09th Aug2013

Panel Discussion #016 with Mark, not Jack

by Mark Allen

I’m sort of technically on holiday this week after moving house and starting a new job (y’know, one that doesn’t involve free comics and lets me buy luxuries like bread and loo roll) last week, which is why things have been a little behind with this column. My contribution’s a round-up session for the most part, though as you’ll see I got a bit carried away with The Wake. Why aren’t you reading that book yet, btw?

No-Jack-Comics

July 31st

X-Men Legacy is still great, and while issue #14’s reality-bending, terrorism-baiting shenanigans do little to endear MI13’s Pete Wisdom to our lovable anti-hero David, it makes for some pretty damn inventive comics.

FF #10 turns last issue’s structure on its head, with the book’s younger cast driving the plot forward in as cathartically angsty a fashion as that book’s cover would suggest while the adult members of the Future Foundation go on an incredibly nudge-winking PR adventure with the comic’s creators and is a hair’s breadth away from getting too cute for its own good, but Fraction and the Allreds pull it off yet again.

X-Men #3 concludes the highly hyped all-girl X-book’s first arc with a bang that to me came a little too soon. From how the series began I was hoping for a bit more of a character study rather than the in-and-out proceduralism that we get from Wood’s plotting in this issue that seems more in keeping with something like Warren Ellis’ Global Frequency – which is by no means an unfavourable comparison, but I think with firmly established characters like Storm, Kitty Pryde and Rogue we can let them breathe a little rather than relying on the unstoppable juggernaut of high-stakes plotting to keep us invested. That said, I’m about to totally contradict myself by saying there’s a lovely moment between Jubilee and her infant charge that near-enough had me welling up, and Olivier Coipel deserves every accolade for giving said baby – what is usually more or less a human prop – all the charisma and expressiveness of a fully-realised character. Which is more than Lost could do with a real-life baby.

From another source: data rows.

/-- R24, R36, R37: the commands of SE and SD reach neither `SRC` nor `DST`, and have no `RET`: they do the same whatever the
host's memory and `RET` are, and leave both as they were (that `RET` keeps its value: log entry 13). -/
def Obligations.StreamingCommandsIgnoreHostMemory : Prop :=
  ∀ (i : Instr) (s : State) (m : Memory) (r : Option Nat), i.unit = .se ∨ i.unit = .sd →
    exec i { s with mem := m, ret := r } = mapNext (fun t => { t with mem := m, ret := r }) (exec i s)

/-- R10, R23, R41, R69: no command changes the machine's widths or the host's stream, and the sink's record only grows, by
emissions of the command's own unit (one record for all units, each emission with its unit: log entry 14). -/
def Obligations.OutputIsOnlyAppended : Prop :=
  ∀ (i : Instr) (s t : State), exec i s = .next t →
    t.params = s.params ∧ t.pending = s.pending ∧
      ∃ es, t.sink = s.sink ++ es ∧ ∀ e ∈ es, e.unit = i.unit

/-- R37, R55, R114, R135: only `BE.ENC_BUF` and `BD.DEC_BUF` store to the host's memory, and only inside their `DST[0..cap)`; they
make no emission. -/
def Obligations.OnlyBufferCommandsWriteMemory : Prop :=
  ∀ (i : Instr) (s t : State), exec i s = .next t →
    t.mem = s.mem ∨
      ∃ src n dst cap, (i = .beEncBuf src n dst cap ∨ i = .bdDecBuf src n dst cap) ∧ t.sink = s.sink ∧
        ∀ a, a < dst ∨ dst + cap ≤ a → t.mem.read a = s.mem.read a

/-- R54, R55: a bulk command reads only `SRC[0..n)`. Two memories that agree there give the same emissions, the same `RET` and the
same stored bytes; each byte of `DST` is then either the same in both afterwards or untouched in both, so `DST` is never read. -/
def Obligations.BulkCommandsReadOnlySource : Prop :=
  ∀ (s : State) (m : Memory) (src n dst cap : Nat),
    s.mem.wf = true → m.wf = true → (∀ k, k < n → m.read (src + k) = s.mem.read (src + k)) →
      exec (.beEncSink src n) { s with mem := m } = mapNext (fun t => { t with mem := m }) (exec (.beEncSink src n) s) ∧
      exec (.bdDecSink src n) { s with mem := m } = mapNext (fun t => { t with mem := m }) (exec (.bdDecSink src n) s) ∧
      ∀ i, i = .beEncBuf src n dst cap ∨ i = .bdDecBuf src n dst cap →
        ∀ t, exec i s = .next t →
          ∃ m', exec i { s with mem := m } = .next { t with mem := m' } ∧
            ∀ a, m'.read a = t.mem.read a ∨ (m'.read a = m.read a ∧ t.mem.read a = s.mem.read a)

/-- R155, R178: every command of SE and of SD is legal in every state and runs to its end (`SD.RESET` is the spec's decision D13, log
entry 12). -/
def Obligations.StreamingCommandsAlwaysComplete : Prop :=
  ∀ (s : State) (b : Byte),
    ∀ i ∈ [Instr.seReset, .seSink b, .seStop, .sdReset, .sdSink b, .sdStop], ∃ t, exec i s = .next t

/-- R217: no command of BE or SE reports an error; every emission is an encode-side record, and any input, the empty one too,
produces output: the SE commands complete in every state, and both BE commands complete, whatever `cap` is, and never return 0,
the value by which a buffer command reports one (R213). -/
def Obligations.EncodersReportNoError : Prop :=
  (∀ (i : Instr) (s t : State), i.unit = .be ∨ i.unit = .se → exec i s = .next t →
    ∃ es, t.sink = s.sink ++ es ∧ ∀ e ∈ es, ∃ bytes, e = .encode i.unit bytes) ∧
  (∀ (s : State) (b : Byte), ∀ i ∈ [Instr.seReset, .seSink b, .seStop], ∃ t, exec i s = .next t) ∧
  (∀ (s : State) (src n : Nat), n + 1 + (n - 1) / 254 < 2 ^ s.params.sizeW →
    (∃ t, exec (.beEncSink src n) s = .next t ∧ ∃ r, t.ret = some r ∧ 0 < r) ∧
    ∀ dst cap, cap < 2 ^ s.params.sizeW → disjoint src n dst cap →
      ∃ t, exec (.beEncBuf src n dst cap) s = .next t ∧ ∃ r, t.ret = some r ∧ 0 < r)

The Wake #3, Scott Snyder, Sean Murphy, Vertigo

Boy, this book really throws you in at the deep end, if you’ll excuse the pun. I love its use of unexplained flashbacks to far-flung times and places – in issue #1, a waterlogged Earth some 100 years hence; in this, Mars 3.8 billion years ago. Few have a clear relationship to the main present-day story (which is more or less Alien with a merman, at least until the end of this issue, when it gets a bit more Aliens) but are made so tantalising by Snyder and Murphy that they feel more like uncovered pieces of a gigantic puzzle rather than irritating teases.

One other thing: The Wake is a master of exposition. There’s a hell of a lot of talk about the frequencies of whale songs and the backstory of certain key plot elements but it’s simply presented in captions over panels that move the story and the characters forward figuratively and physically – which is exactly what’s needed to keep up the pace of this issue. It’s pretty well chock-full of action and shocking moments, and even two or three pages of the lead monologuing to a room of silent witnesses would have brought that train crashing to a halt, so I tip my hat to Messrs Snyder and Murphy.